Listen to the MP3 Audio here: The Sexy Lie by Caroline Heldman at TEDxYouth@SanDiego
Caroline Heldman – Professor at Occidental College
Good afternoon. Are we having a transformative afternoon so far? Well, I am here today to talk about a lie – in specific, a sexy lie. I know there are lots of lies, some of them are sexy, some of them are very unsexy. But I’d like to talk specifically about the lie or the idea that being a sex object is empowering. And I’d like to convince you that it is not empowering. First by talking about what sexual objectification is and then moving on to theoretical and data-driven analysis of why it’s damaging, and lastly, provide you a plan of action so that you can both navigate objectification culture and change objectification culture.
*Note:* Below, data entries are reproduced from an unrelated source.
-- ==== Sys2Proof/Tests/Slice0.lean ====
section
/-!
SUPPORT. Tests and witnesses, each on one small state. A test's expected result is a vector `T<n>` of
95_test_vectors.md or is worked out by hand from the rule named. A `witness_` theorem shows a state and operands that
meet the hypotheses of the statements it names.
-/

namespace Sys2Proof.Tests

open Sys2Proof Sys2Proof.Machine

/-! ### Small states -/

/-- Every control open: EL2 and EL3 implemented, EL2 enabled, no trap on. -/
def open' (el : EL) (nv : BitVec 3) (host : Bool) : Env :=
  { Env.reset with
    EL := el, EL2Enabled := true, EL2InHost := host, HCRXEnabled := true, NVx := nv,
    SCR_EL3_SCTLR2En := true, SCR_EL3_SRMASKEn := true, SCR_EL3_FGTEn := true, SCR_EL3_FGTEn2 := true,
    HCRX_EL2_SCTLR2En := true, HCRX_EL2_SRMASKEn := true,
    HFGRTR2_EL2_nSCTLR2ALIAS_EL1 := true, HFGWTR2_EL2_nSCTLR2ALIAS_EL1 := true,
    HFGRTR2_EL2_nSCTLR2MASK_EL1 := true, HFGWTR2_EL2_nSCTLR2MASK_EL1 := true, NVBase := 0x80000000#64 }

/-- A state with those inputs, `x[1] = 0x220`, `pc = 0x1000` and four registers that differ. -/
def lab (el : EL) (nv : BitVec 3) (host : Bool) : State :=
  { State.reset with
    env := open' el nv host, pc := 0x1000#64, text := ⟨0x1000, 4⟩,
    x := (Vector.replicate 31 0#64).set 1 0x220#64,
    sctlr2El1 := ⟨0x1FFC#64, []⟩, sctlr2El2 := ⟨0x2#64, []⟩,
    sctlr2MaskEl1 := ⟨0x24#64, []⟩, sctlr2MaskEl2 := ⟨0xDEAD#64, []⟩ }

/-- A state with the bytes of a word as its program text. -/
def labWord (w : InstrWord) : State :=
  { lab .el3 0#3 false with mem := Memory.writeBytes [] 0x1000 (bytesOfWord w) }

/-- The value of a register after an instruction that completes. -/
def xAfter (o : Out) (t : Nat) : Option Word :=
  match o with
  | .next s => some (s.readX t)
  | _ => none

/-- A stored System register after an instruction that completes. -/
def regAfter (o : Out) (r : SysRegId) : Option Word :=
  match o with
  | .next s => some (s.reg r).stored
  | _ => none

/-- The value of an NVMem slot after an instruction that completes. -/
def slotAfter (o : Out) (a : Nat) : Option Word :=
  match o with
  | .next s => some (Memory.read64 s.mem s.cfg.NVBigEndian a)
  | _ => none

/-- The fault of an outcome. -/
def faultOf (o : Out) : Option Fault :=
  match o with
  | .fault f => some f
  | _ => none

/-- The refusal of an outcome. -/
def refusalOf (o : Out) : Option Refusal :=
  match o with
  | .refused r => some r
  | _ => none

/-! ### Well-formedness (rule R114) -/

theorem test_wellFormed_bound : (Instr.mrsSctlr2El1 31).wellFormed = true ∧ (Instr.msrSctlr2MaskEl12 0).wellFormed = true := by
  decide

theorem test_illFormed_refused :
    ([.mrsSctlr2El1 32, .msrSctlr2El1 32, .mrsSctlr2El12 32, .msrSctlr2El12 32, .mrsSctlr2AliasEl1 32,
      .msrSctlr2AliasEl1 32, .mrsSctlr2El2 32, .msrSctlr2El2 32, .mrsSctlr2MaskEl1 32, .msrSctlr2MaskEl1 32,
      .mrsSctlr2MaskEl12 32, .msrSctlr2MaskEl12 32] : List Instr).all (fun i => !i.wellFormed) = true := by decide

/-! ### Decoding: words written out from rules R111 and R112, one for each constructor (T310) -/

theorem test_decode_mrsSctlr2El1 :
    decodeWord 0b1101010100_1_11_000_0001_0000_011_11111#32 = some (.mrsSctlr2El1 31) := by decide
theorem test_decode_msrSctlr2El1 :
    decodeWord 0b1101010100_0_11_000_0001_0000_011_00010#32 = some (.msrSctlr2El1 2) := by decide
theorem test_decode_mrsSctlr2El12 :
    decodeWord 0b1101010100_1_11_101_0001_0000_011_00001#32 = some (.mrsSctlr2El12 1) := by decide
theorem test_decode_msrSctlr2El12 :
    decodeWord 0b1101010100_0_11_101_0001_0000_011_11111#32 = some (.msrSctlr2El12 31) := by decide
theorem test_decode_mrsSctlr2AliasEl1 :
    decodeWord 0b1101010100_1_11_000_0001_0100_111_00000#32 = some (.mrsSctlr2AliasEl1 0) := by decide
theorem test_decode_msrSctlr2AliasEl1 :
    decodeWord 0b1101010100_0_11_000_0001_0100_111_00111#32 = some (.msrSctlr2AliasEl1 7) := by decide
theorem test_decode_mrsSctlr2El2 :
    decodeWord 0b1101010100_1_11_100_0001_0000_011_01001#32 = some (.mrsSctlr2El2 9) := by decide
theorem test_decode_msrSctlr2El2 :
    decodeWord 0b1101010100_0_11_100_0001_0000_011_00100#32 = some (.msrSctlr2El2 4) := by decide
theorem test_decode_mrsSctlr2MaskEl1 :
    decodeWord 0b1101010100_1_11_000_0001_0100_011_00101#32 = some (.mrsSctlr2MaskEl1 5) := by decide
theorem test_decode_msrSctlr2MaskEl1 :
    decodeWord 0b1101010100_0_11_000_0001_0100_011_00001#32 = some (.msrSctlr2MaskEl1 1) := by decide
theorem test_decode_mrsSctlr2MaskEl12 :
    decodeWord 0b1101010100_1_11_101_0001_0100_011_00010#32 = some (.mrsSctlr2MaskEl12 2) := by decide
theorem test_decode_msrSctlr2MaskEl12 :
    decodeWord 0b1101010100_0_11_101_0001_0100_011_00000#32 = some (.msrSctlr2MaskEl12 0) := by decide

/-- The neighbours that T310 lists are no instructions of the spec. -/
theorem test_decode_not_in_spec :
    ([0xD5381040#32, 0xD5381080#32, 0xD53810E0#32, 0xD53814C0#32, 0xD5381160#32, 0xD53C1460#32, 0xD53E1060#32,
      0xD5301060#32, 0xD5281060#32, 0x55381060#32, 0#32] : List InstrWord).all (fun w => decodeWord w == none) = true := by
  decide

/-- The assembly check of T310, and the bytes of rule R117. -/
theorem test_encode : encode (.mrsSctlr2AliasEl1 7) = 0xD53814E7#32 ∧
    encodeBytes (.mrsSctlr2AliasEl1 7) = [0xE7#8, 0x14#8, 0x38#8, 0xD5#8] := by decide

theorem test_decodeBytes_errors :
    decodeBytes [0xE7#8, 0x14#8, 0x38#8] = .error .truncated ∧
      decodeBytes [0#8, 0#8, 0#8, 0#8] = .error .notInThisSpec := ⟨rfl, by rfl⟩

theorem test_decodeTableWord : decodeTableWord 32 0xD51D107F = some (.msrSctlr2El12 31) := by decide

/-! ### One step of each instruction -/

/-- T311 A8: redirected at EL1 under `NVx = 0b111`. -/
theorem test_mrsSctlr2El1_slot :
    xAfter (exec (.mrsSctlr2El1 3) { lab .el1 7#3 false with mem := [(0x80000278, 0xAA#8), (0x80000279, 0xAA#8)] }) 3 =
      some 0xAAAA#64 := by decide +kernel

/-- T311 A14: in host the name reaches SCTLR2_EL2. -/
theorem test_mrsSctlr2El1_host : xAfter (exec (.mrsSctlr2El1 3) (lab .el2 0#3 true)) 3 = some 0x2#64 := by
  decide +kernel

/-- T312 B9: the slot at 0x80000278 takes the value, the register does not. -/
theorem test_msrSctlr2El1_slot :
    slotAfter (exec (.msrSctlr2El1 1) (lab .el1 7#3 false)) 0x80000278 = some 0x220#64 ∧
      regAfter (exec (.msrSctlr2El1 1) (lab .el1 7#3 false)) .sctlr2El1 = some 0x1FFC#64 := by decide +kernel

/-- T312 B10: the write trap is TVM; the word is 0xD5181061. -/
theorem test_msrSctlr2El1_tvm :
    faultOf (exec (.msrSctlr2El1 1) { lab .el1 0#3 false with env := { open' .el1 0#3 false with HCR_EL2_TVM := true } }) =
      some (.systemAccessTrap .el2 0x18 0xD5181061#32) := by decide +kernel

/-- T314 D-111: `NVx = 0b111` traps this name to EL2. -/
theorem test_mrsSctlr2El12_nv :
    faultOf (exec (.mrsSctlr2El12 1) (lab .el1 7#3 false)) = some (.systemAccessTrap .el2 0x18 0xD53D1061#32) := by
  decide +kernel

/-- T314 D11: in host the name reaches SCTLR2_EL1. -/
theorem test_mrsSctlr2El12_host : xAfter (exec (.mrsSctlr2El12 1) (lab .el2 0#3 true)) 1 = some 0x1FFC#64 := by
  decide +kernel

/-- T314 D17: never masked. -/
theorem test_msrSctlr2El12_host :
    regAfter (exec (.msrSctlr2El12 1) (lab .el2 0#3 true)) .sctlr2El1 = some 0x220#64 := by decide +kernel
So let’s jump right in. What is sexual objectification? It’s the process of representing or treating a person like a sex object, one that serves another’s sexual pleasure. And what’s so interesting about sexual objectification is we used to have a vocabulary for it. In the ‘60s and ‘70s, we were concerned about sexual objectification and its harm on girls and women. In the ‘80s, ‘90s and today, we’ve actually been relatively quiet when it comes to public discourse. And so even though our sexual objectification culture is more amplified we see more images, and 96% of them are female, of sexually objectified bodies, we don’t have a vocabulary to talk about it.
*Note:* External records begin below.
-- ==== Sys2Proof/Machine/Operands.lean ====
section
/-! DEFINITION. The operand formats of 30_encoding.md R105 to R108 and the shared functions of
41_fixed_point_scaler.md R140, R141, R146, and the sizes of a destination row (00_scope.md R10, R11). Arithmetic is on
mathematical integers and narrowed where a register is written (R14). -/

namespace Sys2Proof.Machine

/-- `P_ROWSIZE = 4 * ceil(P_COLUMNS / 32)` (R10). -/
def rowSize (p : Params) : Nat := 4 * ((p.columns.toNat + 31) / 32)

/-- `NSAMPLES = 8 * P_ROWSIZE` (R11). -/
def numSamples (p : Params) : Nat := 8 * rowSize p

/-- The unit width N that `L_UNIT32` or `UNIT32` selects (R37, R67). -/
def unitBits (unit32 : Bool) : Nat := if unit32 then 32 else 8

/-- `N / 8`, the bytes of a unit. -/
def unitBytes (unit32 : Bool) : Nat := unitBits unit32 / 8

/-- `NUNITS(N) = P_ROWSIZE / (N/8)` (R11). -/
def numUnits (p : Params) (unit32 : Bool) : Nat := rowSize p / unitBytes unit32

/-- The largest accepted scale, 0xFFFF0000 (R143). -/
def maxScale : Nat := 0xFFFF0000

/-- The class of a binary32 pattern (R107, R140). -/
inductive F32Class where
  | finite
  | infinite
  | nan
  deriving DecidableEq, Repr

/-- `DecodeF32`'s answer: the class, the sign bit, and `M`, `k` with `|value| × 2^16 = M × 2^k` (R140). -/
structure F32Parts where
  cls : F32Class
  neg : Bool
  mag : Nat
  exp : Int
  deriving DecidableEq, Repr

/-- `DecodeF32(w)` (R140; the layout is R107's). -/
def decodeF32 (w : Word) : F32Parts :=
  let neg := w.getLsbD 31
  let e : Nat := w.toNat / 2 ^ 23 % 256
  let f : Nat := w.toNat % 2 ^ 23
  if e = 255 then { cls := if f = 0 then .infinite else .nan, neg, mag := 0, exp := 0 }
  else if e = 0 then { cls := .finite, neg, mag := f, exp := -133 }
  else { cls := .finite, neg, mag := 2 ^ 23 + f, exp := (e : Int) - 134 }

/-- `TruncMag(M, k)`: the floor of `M × 2^k` (R141). -/
def truncMag (m : Nat) (k : Int) : Nat :=
  if 0 ≤ k then m * 2 ^ k.toNat else m / 2 ^ (-k).toNat

/-- `RoundMag(M, k)`: `M × 2^k` to the nearest integer, ties away from zero (R141). -/
def roundMag (m : Nat) (k : Int) : Nat :=
  if 0 ≤ k then m * 2 ^ k.toNat else (m + 2 ^ ((-k).toNat - 1)) / 2 ^ (-k).toNat

/-- What CVT_SCALE writes, none where it raises ERR_SCALE (R142). -/
def scaleOfF32 (w : Word) : Option Word :=
  let p := decodeF32 w
  if p.cls ≠ .finite ∨ p.neg = true ∨ p.mag = 0 then none
  else
    let r := roundMag p.mag p.exp
    if r < 1 ∨ maxScale < r then none else some (BitVec.ofNat 32 r)

/-- What CVT_OFFSET writes, none where it raises ERR_RANGE (R144). -/
def offsetOfF32 (w : Word) : Option Word :=
  let p := decodeF32 w
  if p.cls ≠ .finite then none
  else
    let m : Int := truncMag p.mag p.exp
    let t := if p.neg then -m else m
    if t < -2 ^ 31 ∨ 2 ^ 31 - 1 < t then none else some (BitVec.ofInt 32 t)

/-- `WrapSplit`'s answer: the first position in the source row (R146). -/
structure Cursor where
  byteOffset : Nat
  bitOffset : Nat
  fracFixed : Nat
  deriving DecidableEq, Repr

/-- `WrapSplit(X, width)`: the floor modulo of the signed 16.16 offset by the row width, split (R146). -/
def wrapSplit (x : Word) (width : Nat) : Cursor :=
  let r := (x.toInt % ((width * 65536 : Nat) : Int)).toNat
  let intPart := r / 65536
  { byteOffset := intPart / 8, bitOffset := intPart % 8, fracFixed := r % 65536 }

end Sys2Proof.Machine
end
And in fact, young people, I think, have even mostly lost the ability to identify it. As a friend of mine said, it’s like being raised in a red room, pulled out of that red room and asked to describe the color red. So I built on the work of others, and I put together a sex object test, and if the answer is yes to any of these 7 questions, then you are looking at a sexual objectifying image.
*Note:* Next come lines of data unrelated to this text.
-- ==== Sys2Proof/Machine/Step.lean ====
section
/-! DEFINITION. One step of the machine, and a command word placed where the next step takes it from. -/

namespace Sys2Proof.Machine

/-- One step of the machine: the host's or the engine's (R128). -/
def step (s : State) : Host.Outcome State Fault Refusal := oneStep s

/-- The block fetches no instructions (R94): a command runs because the host wrote it to CMD. So this is the state right
after the acceptance of the table word `w` (R120), with no host step to come (log 4). -/
def State.withFetchWord (s : State) (nbits w : Nat) : State := s.withAccepted (BitVec.ofNat 32 (w % 2 ^ nbits))

end Sys2Proof.Machine
end

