/-- What a read of OFFSET_FX shows while BUSY = 1, as `Spec.ScaleShown` says it of SCALE_FX (R125, 93 S2). -/
abbrev Sys2Proof.Spec.OffsetShown (s : State) (x : Word) : Prop :=
  (∀ old, s.engine = .completing (some (.offsetFx, old)) → x = Spec.oneOf s s.cfg.offsetFx old) ∧
  (∀ w, s.engine = .accepted w → decode w = .ok .cvtOffset →
    (Spec.OffsetAccepted s.cfg.offsetF32 →
      x = Spec.oneOf s s.cfg.offsetFx (BitVec.ofInt 32 (Spec.truncated s.cfg.offsetF32))) ∧
    (¬Spec.OffsetAccepted s.cfg.offsetF32 → x = s.cfg.offsetFx)) ∧
  ((∀ old, s.engine ≠ .completing (some (.offsetFx, old))) →
    (∀ w, s.engine = .accepted w → decode w ≠ .ok .cvtOffset) → x = s.cfg.offsetFx)

/-- R125: while BUSY = 1 a row-state register reads as a free value with its reserved bits 0, STATUS as its current bits
with ROW_ACTIVE free, SCALE_FX and OFFSET_FX as their old or their new value while their conversion runs, every other
register as its value. Nothing but the draws and the answer changes. The statement holds for every value of the draws. -/
def Obligations.BusyReadsAreFreeForRowState : Prop :=
  ∀ (s : State) (r : Reg) (rest : List HostStep),
    s.host = { delay := 0, act := .regRead (Spec.at s r.offset) .word } :: rest → s.status.busy = true →
      ∃ (n : Nat) (x : Word), step s = .next { s with draws := n, host := rest, reply := .data x } ∧
        (0x40 ≤ r.offset → x = ((Config.draw s.draws).setWidth r.width).setWidth 32) ∧
        (r = .status → ∃ b : Bool, x = { s.status with rowActive := b }.word) ∧
        (r = .scaleFx → Spec.ScaleShown s x) ∧ (r = .offsetFx → Spec.OffsetShown s x) ∧
        (r.offset < 0x40 → r ≠ .status → r ≠ .scaleFx → r ≠ .offsetFx → x = s.regValue r)

/-- R33, R44: bits above a register's used width read as 0, and so do STATUS bits [7:5]. -/
def Obligations.ReservedBitsReadZero : Prop :=
  (∀ (s : State) (r : Reg), s.regValue r = ((s.regValue r).setWidth r.width).setWidth 32) ∧
    ∀ (s : State) (k : Nat), 5 ≤ k → k ≤ 7 → (s.regValue .status).getLsbD k = false

/-- R34, R35, R36: ID reads 0x1B5C0001, INFO `P_ROWS << 16 | P_COLUMNS`, INFO2 `P_ROWSIZE`, and no step changes them. -/
def Obligations.IdentificationIsConstant : Prop :=
  (∀ s : State, s.regValue .id = 0x1B5C0001
    ∧ s.regValue .info = s.par.rows.setWidth 32 <<< 16 ||| s.par.columns.setWidth 32
    ∧ (s.regValue .info2).toNat = rowSize s.par) ∧
  ∀ s t : State, step s = .next t →
    t.regValue .id = s.regValue .id ∧ t.regValue .info = s.regValue .info ∧ t.regValue .info2 = s.regValue .info2

/-- R210: the output is `CTRL.IRQ_EN ∧ (DONE ∨ ERR)`: an accepted and completed command with IRQ_EN asserts it, it stays
until both DONE and ERR are cleared or IRQ_EN is, and it is 0 at reset. -/
def Obligations.InterruptIsALevel : Prop :=
  (∀ s : State, s.irq = (s.cfg.irqEn && (s.status.done || s.status.err))) ∧
  (∀ (s t : State) (i : Instr), exec i s = .next t → t.engine = .idle → t.irq = t.cfg.irqEn) ∧
  (∀ (s : State) (v : Word), v.getLsbD 1 = true → v.getLsbD 2 = true → (s.clearStatus v).irq = false) ∧
  State.reset.irq = false

/-! ### Reset and soundness -/

/-- The reset table of R230. -/
def Sys2Proof.Spec.resetValue (p : Params) (r : Reg) : Word :=
  if r = .id then 0x1B5C0001
  else if r = .info then p.rows.setWidth 32 <<< 16 ||| p.columns.setWidth 32
  else if r = .info2 then BitVec.ofNat 32 (rowSize p)
  else if r = .ctrl then 1
  else 0

/-- R230: right after power-on and after every reset event, every register reads its reset value, the interrupt output is
0 and the engine is idle. -/
def Obligations.ResetRegisterValues : Prop :=
  ((∀ r : Reg, State.reset.regValue r = Spec.resetValue Config.params r) ∧ State.reset.irq = false
    ∧ State.reset.engine = .idle) ∧
  ∀ (s t : State) (mid : Bool) (rest : List HostStep), s.host = { delay := 0, act := .reset mid } :: rest →
    step s = .next t →
      (∀ r : Reg, t.regValue r = Spec.resetValue s.par r) ∧ t.irq = false ∧ t.engine = .idle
First, does the image show only parts of a sexualized person’s body? In other words, does a part stand in for the whole? This woman’s derrière, for example, in this advertisement. Does the image present a sexualized person as a stand in for an object? In this image a woman becomes a table. Does the image show the sexualized person as interchangeable? That is, as one of many items that can just be swapped out. Does the image affirm the idea of violating the bodily integrity of a sexualized person and that person can’t consent? In other words, is that person being acted upon as though she is a sexual object?
Does the image suggest that the sexual availability of the person is the defining characteristic of that person? And the text for this ad reads: “You know you’re not her first, but do you really care?” And it’s being used to sell pre-owned vehicles.
Does the image show a sexualized person as a commodity? Something that can be bought and sold? In this advertisement, you see women in a vending machine and a man is choosing a woman and this is to sell men’s shoes.
And, lastly, does the image treat the sexualized person’s body as a canvas? And I’m not talking about inking or tattooing that a person decides but rather marketers using the body as a specific type of canvas.
New objectification culture has emerged in the past 10 years and it’s marked by two things. One is an increase in the number of sexually objectifying ads in television, movies, video games, music videos, magazines and other mediums. And the second advertising component, is that the images have become more extreme, more hyper-sexualized.